- BRIEF -
Which lines in the records below contain the word "stored"? Copy each one.

(EXERCISE INPUT)

-- ==== Sys2Proof/Laws/KeepBow.lean ====
section
/-! SUPPORT. Every function of Machine/Bow.lean that answers a state keeps the canonical form of the stored bytes. -/
set_option linter.unusedSimpArgs false
namespace Sys2Proof.Machine
open Sys2Proof

theorem gateShow_mem (s : State) (port : Nat) (g : GateList) (h_s : MemOk s) :
    MemOk (gateShow s port g) := by
  unfold gateShow; grind [mem_mk, mem_cells, mem_foldl, mem_foldl_fst, setF_mem, modHost_mem, drainPort_mem]

theorem gateAt_mem (s : State) (port tick : Nat) (h_s : MemOk s) :
    MemOk (gateAt s port tick) := by
  unfold gateAt; grind [mem_mk, mem_cells, mem_foldl, mem_foldl_fst, completeId_mem, schedFree_mem, gateShow_mem]

theorem gateList_mem (work : Nat) (s : State) (h_s : MemOk s) :
    MemOk (gateList work s) := by
  unfold gateList
  refine onAdmin_mem _ _ _ _ _ _ h_s (fun s w b h => ?_)
  grind [mem_mk, mem_cells, mem_foldl, mem_foldl_fst, consumeNr_mem, complete_mem, onAdmin_mem, schedAdd_mem, schedRefuse_mem, rdW_mem]

theorem gateEntryChange_mem (port : Nat) (s : State) (h_s : MemOk s) :
    MemOk (gateEntryChange port s) := by
  unfold gateEntryChange; (repeat' split) <;> simp +contextual [mem_mk, mem_cells, mem_foldl, mem_foldl_fst, mem_ite, *, gateShow_mem]

theorem bowTo_mem (s : State) (st : BowSt) (why : LostWhy) (h_s : MemOk s) :
    MemOk (bowTo s st why) := by
  unfold bowTo; grind [mem_mk, mem_cells, mem_foldl, mem_foldl_fst, setF_mem, crownEvent_mem, cxlEvent_mem, modBow_mem]

theorem badFrame_mem (s : State) (h_s : MemOk s) :
    MemOk (badFrame s) := by
  unfold badFrame; simp +contextual [mem_mk, mem_cells, mem_foldl, mem_foldl_fst, mem_ite, *, bump_mem]

theorem scrubRefill_mem (s : State) (h_s : MemOk s) :
    MemOk (scrubRefill s) := by
  unfold scrubRefill; simp +contextual [mem_mk, mem_cells, mem_foldl, mem_foldl_fst, mem_ite, *]

theorem edgeComparison_mem (s : State) (h_s : MemOk s) :
    MemOk (edgeComparison s) := by
  unfold edgeComparison; simp +contextual [mem_mk, mem_cells, mem_foldl, mem_foldl_fst, mem_ite, *, comparisonPoint_mem]

theorem edgeSteps_mem (s : State) (p : Nat → Bool) (h_s : MemOk s) :
    MemOk (edgeSteps s p) := by
  unfold edgeSteps; grind [mem_mk, mem_cells, mem_foldl, mem_foldl_fst, oneBoundary_mem]

theorem edgeCommits_mem (s : State) (p : Nat → Bool) (h_s : MemOk s) :
    MemOk (edgeCommits s p) := by
  unfold edgeCommits; grind [mem_mk, mem_cells, mem_foldl, mem_foldl_fst, commitAt_mem]

theorem edgeGates_mem (s : State) (p : Nat → Bool) (h_s : MemOk s) :
    MemOk (edgeGates s p) := by
  unfold edgeGates; grind [mem_mk, mem_cells, mem_foldl, mem_foldl_fst, gateAt_mem]

theorem edgeUpTo_mem (s : State) (k : Nat) (h_s : MemOk s) :
    MemOk (edgeUpTo s k) := by
  unfold edgeUpTo; grind [mem_mk, mem_cells, mem_foldl, mem_foldl_fst, edgeComparison_mem, edgeSteps_mem, edgeCommits_mem, edgeGates_mem]

theorem stepBoundary_mem (img : Nat) (s : State) (h_s : MemOk s) :
    MemOk (stepBoundary img s) := by
  unfold stepBoundary; grind [mem_mk, mem_cells, mem_foldl, mem_foldl_fst, oneBoundary_mem, edgeSteps_mem, edgeUpTo_mem]

theorem epochCommit_mem (index shard : Nat) (s : State) (h_s : MemOk s) :
    MemOk (epochCommit index shard s) := by
  unfold epochCommit; grind [mem_mk, mem_cells, mem_foldl, mem_foldl_fst, commitAt_mem, edgeCommits_mem, edgeUpTo_mem]

theorem gateListTakeover_mem (port : Nat) (s : State) (h_s : MemOk s) :
    MemOk (gateListTakeover port s) := by
  unfold gateListTakeover; grind [mem_mk, mem_cells, mem_foldl, mem_foldl_fst, gateAt_mem, edgeGates_mem, edgeUpTo_mem]

theorem imageLaunch_mem (slot : Nat) (s : State) (h_s : MemOk s) :
    MemOk (imageLaunch slot s) := by
  unfold imageLaunch
  split
  · exact h_s
  · with_reducible apply mem_ite
    · exact h_s
    · exact mem_foldl _ (fun t e h => launchEvent_mem _ _ h) _ _ (edgeUpTo_mem _ _ h_s)

theorem boundaryWork_mem (s : State) (h_s : MemOk s) :
    MemOk (boundaryWork s) := by
  unfold boundaryWork; (repeat' split) <;> simp +contextual [mem_mk, mem_cells, mem_foldl, mem_foldl_fst, mem_ite, *, modBow_mem, skewMigrate_mem]

theorem scrubPacing_mem (s : State) (h_s : MemOk s) :
    MemOk (scrubPacing s) := by
  unfold scrubPacing; grind [mem_mk, mem_cells, mem_foldl, mem_foldl_fst, launchEvent_mem, scrubRefill_mem, edgeUpTo_mem, boundaryWork_mem]

theorem applySkipped_mem (s : State) (h_s : MemOk s) :
    MemOk (applySkipped s) := by
  unfold applySkipped; grind [mem_mk, mem_cells, mem_foldl, mem_foldl_fst, missLaunch_mem, scrubRefill_mem, edgeUpTo_mem, boundaryWork_mem]

theorem adopt_mem (s : State) (count ago : Nat) (offset : Int) (h_s : MemOk s) :
    MemOk (adopt s count ago offset) := by
  unfold adopt; grind [mem_mk, mem_cells, mem_foldl, mem_foldl_fst, setF_mem, modBow_mem, applySkipped_mem]

theorem checkMissed_mem (s : State) (h_s : MemOk s) :
    MemOk (checkMissed s) := by
  unfold checkMissed; grind [mem_mk, mem_cells, mem_foldl, mem_foldl_fst, modBow_mem, bowTo_mem]

theorem validFrame_mem (s : State) (check : Bool) (count ago : Nat) (offset : Int) (h_s : MemOk s) :
    MemOk (validFrame s check count ago offset) := by
  unfold validFrame; (repeat' split) <;> simp +contextual [mem_mk, mem_cells, mem_foldl, mem_foldl_fst, mem_ite, *, modBow_mem, bowTo_mem, badFrame_mem, adopt_mem]

theorem takeFrame_mem (s : State) (sentCheck : Bool) (frame ago : Nat) (offset : Int) (h_s : MemOk s) :
    MemOk (takeFrame s sentCheck frame ago offset) := by
  unfold takeFrame; grind [mem_mk, mem_cells, mem_foldl, mem_foldl_fst, modBow_mem, badFrame_mem, checkMissed_mem, validFrame_mem]

theorem loadFrame_mem (frame ago : Nat) (offset : Int) (s : State) (h_s : MemOk s) :
    MemOk (loadFrame frame ago offset s) := by
  unfold loadFrame; simp +contextual [mem_mk, mem_cells, mem_foldl, mem_foldl_fst, mem_ite, *, takeFrame_mem]

theorem checkFrame_mem (frame ago : Nat) (offset : Int) (s : State) (h_s : MemOk s) :
    MemOk (checkFrame frame ago offset s) := by
  unfold checkFrame; simp +contextual [mem_mk, mem_cells, mem_foldl, mem_foldl_fst, mem_ite, *, takeFrame_mem]

theorem syncEnSet_mem (s : State) (v : Nat) (h_s : MemOk s) :
    MemOk (syncEnSet s v) := by
  unfold syncEnSet; (repeat' split) <;> simp +contextual [mem_mk, mem_cells, mem_foldl, mem_foldl_fst, mem_ite, *, setF_mem, bowTo_mem]

theorem tickRefLost_mem (s : State) (h_s : MemOk s) :
    MemOk (tickRefLost s) := by
  unfold tickRefLost; grind [mem_mk, mem_cells, mem_foldl, mem_foldl_fst, modBow_mem, bowTo_mem]

theorem phaseLost_mem (phase : Int) (s : State) (h_s : MemOk s) :
    MemOk (phaseLost phase s) := by
  unfold phaseLost; (repeat' split) <;> simp +contextual [mem_mk, mem_cells, mem_foldl, mem_foldl_fst, mem_ite, *, modBow_mem, bowTo_mem]

theorem checkMissing_mem (s : State) (h_s : MemOk s) :
    MemOk (checkMissing s) := by
  unfold checkMissing; simp +contextual [mem_mk, mem_cells, mem_foldl, mem_foldl_fst, mem_ite, *, checkMissed_mem]

theorem alignAsk_mem (s : State) (felt : Bool) (h_s : MemOk s) :
    MemOk (alignAsk s felt) := by
  unfold alignAsk; simp +contextual [mem_mk, mem_cells, mem_foldl, mem_foldl_fst, mem_ite, *, modBow_mem]

theorem crossingAlignment_mem (s : State) (h_s : MemOk s) :
    MemOk (crossingAlignment s) := by
  unfold crossingAlignment; (repeat' split) <;> simp +contextual [mem_mk, mem_cells, mem_foldl, mem_foldl_fst, mem_ite, *, setF_mem, modBow_mem]

theorem meterRefill_mem (s : State) (h_s : MemOk s) :
    MemOk (meterRefill s) := by
  unfold meterRefill; simp +contextual [mem_mk, mem_cells, mem_foldl, mem_foldl_fst, mem_ite, *, modHost_mem]

theorem meterSet_mem (s : State) (fabric : Bool) (t v : Nat) (h_s : MemOk s) :
    MemOk (meterSet s fabric t v) := by
  unfold meterSet; grind [mem_mk, mem_cells, mem_foldl, mem_foldl_fst, setF_mem, modHost_mem]

end Sys2Proof.Machine
end

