-- ==== Sys2Proof/Laws/KeepCellCmds.lean ====
section
/-! SUPPORT. Every function of Machine/CellCmds.lean that answers a state keeps the canonical form of the stored bytes. -/
set_option linter.unusedSimpArgs false
namespace Sys2Proof.Machine
open Sys2Proof

theorem cellCnop_mem (img cell ecc : Nat) (s : State) (h_s : MemOk s) :
    MemOk (cellCnop img cell ecc s) := by
  unfold cellCnop; simp +contextual [mem_mk, mem_cells, mem_foldl, mem_foldl_fst, mem_ite, *, cellOp_mem]

theorem cellAdd_mem (img cell ecc : Nat) (s : State) (h_s : MemOk s) :
    MemOk (cellAdd img cell ecc s) := by
  unfold cellAdd; simp +contextual [mem_mk, mem_cells, mem_foldl, mem_foldl_fst, mem_ite, *, cellOp_mem]

theorem cellSub_mem (img cell ecc : Nat) (s : State) (h_s : MemOk s) :
    MemOk (cellSub img cell ecc s) := by
  unfold cellSub; simp +contextual [mem_mk, mem_cells, mem_foldl, mem_foldl_fst, mem_ite, *, cellOp_mem]

theorem cellAnd_mem (img cell ecc : Nat) (s : State) (h_s : MemOk s) :
    MemOk (cellAnd img cell ecc s) := by
  unfold cellAnd; simp +contextual [mem_mk, mem_cells, mem_foldl, mem_foldl_fst, mem_ite, *, cellOp_mem]

theorem cellOr_mem (img cell ecc : Nat) (s : State) (h_s : MemOk s) :
    MemOk (cellOr img cell ecc s) := by
  unfold cellOr; simp +contextual [mem_mk, mem_cells, mem_foldl, mem_foldl_fst, mem_ite, *, cellOp_mem]

theorem cellXor_mem (img cell ecc : Nat) (s : State) (h_s : MemOk s) :
    MemOk (cellXor img cell ecc s) := by
  unfold cellXor; simp +contextual [mem_mk, mem_cells, mem_foldl, mem_foldl_fst, mem_ite, *, cellOp_mem]

theorem cellShl_mem (img cell ecc : Nat) (s : State) (h_s : MemOk s) :
    MemOk (cellShl img cell ecc s) := by
  unfold cellShl; simp +contextual [mem_mk, mem_cells, mem_foldl, mem_foldl_fst, mem_ite, *, cellOp_mem]

theorem cellShr_mem (img cell ecc : Nat) (s : State) (h_s : MemOk s) :
    MemOk (cellShr img cell ecc s) := by
  unfold cellShr; simp +contextual [mem_mk, mem_cells, mem_foldl, mem_foldl_fst, mem_ite, *, cellOp_mem]

theorem cellSar_mem (img cell ecc : Nat) (s : State) (h_s : MemOk s) :
    MemOk (cellSar img cell ecc s) := by
  unfold cellSar; simp +contextual [mem_mk, mem_cells, mem_foldl, mem_foldl_fst, mem_ite, *, cellOp_mem]

theorem cellMul_mem (img cell ecc : Nat) (s : State) (h_s : MemOk s) :
    MemOk (cellMul img cell ecc s) := by
  unfold cellMul; simp +contextual [mem_mk, mem_cells, mem_foldl, mem_foldl_fst, mem_ite, *, cellOp_mem]

theorem cellMins_mem (img cell ecc : Nat) (s : State) (h_s : MemOk s) :
    MemOk (cellMins img cell ecc s) := by
  unfold cellMins; simp +contextual [mem_mk, mem_cells, mem_foldl, mem_foldl_fst, mem_ite, *, cellOp_mem]

theorem cellMaxs_mem (img cell ecc : Nat) (s : State) (h_s : MemOk s) :
    MemOk (cellMaxs img cell ecc s) := by
  unfold cellMaxs; simp +contextual [mem_mk, mem_cells, mem_foldl, mem_foldl_fst, mem_ite, *, cellOp_mem]

theorem cellAddi_mem (img cell ecc : Nat) (s : State) (h_s : MemOk s) :
    MemOk (cellAddi img cell ecc s) := by
  unfold cellAddi; simp +contextual [mem_mk, mem_cells, mem_foldl, mem_foldl_fst, mem_ite, *, cellOp_mem]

(End EXERCISE INPUT)

- REPLY -
/-! SUPPORT. Every function of Machine/Bow.lean that answers a state keeps the canonical form of the stored bytes. -/
/-! SUPPORT. Every function of Machine/CellCmds.lean that answers a state keeps the canonical form of the stored bytes. -/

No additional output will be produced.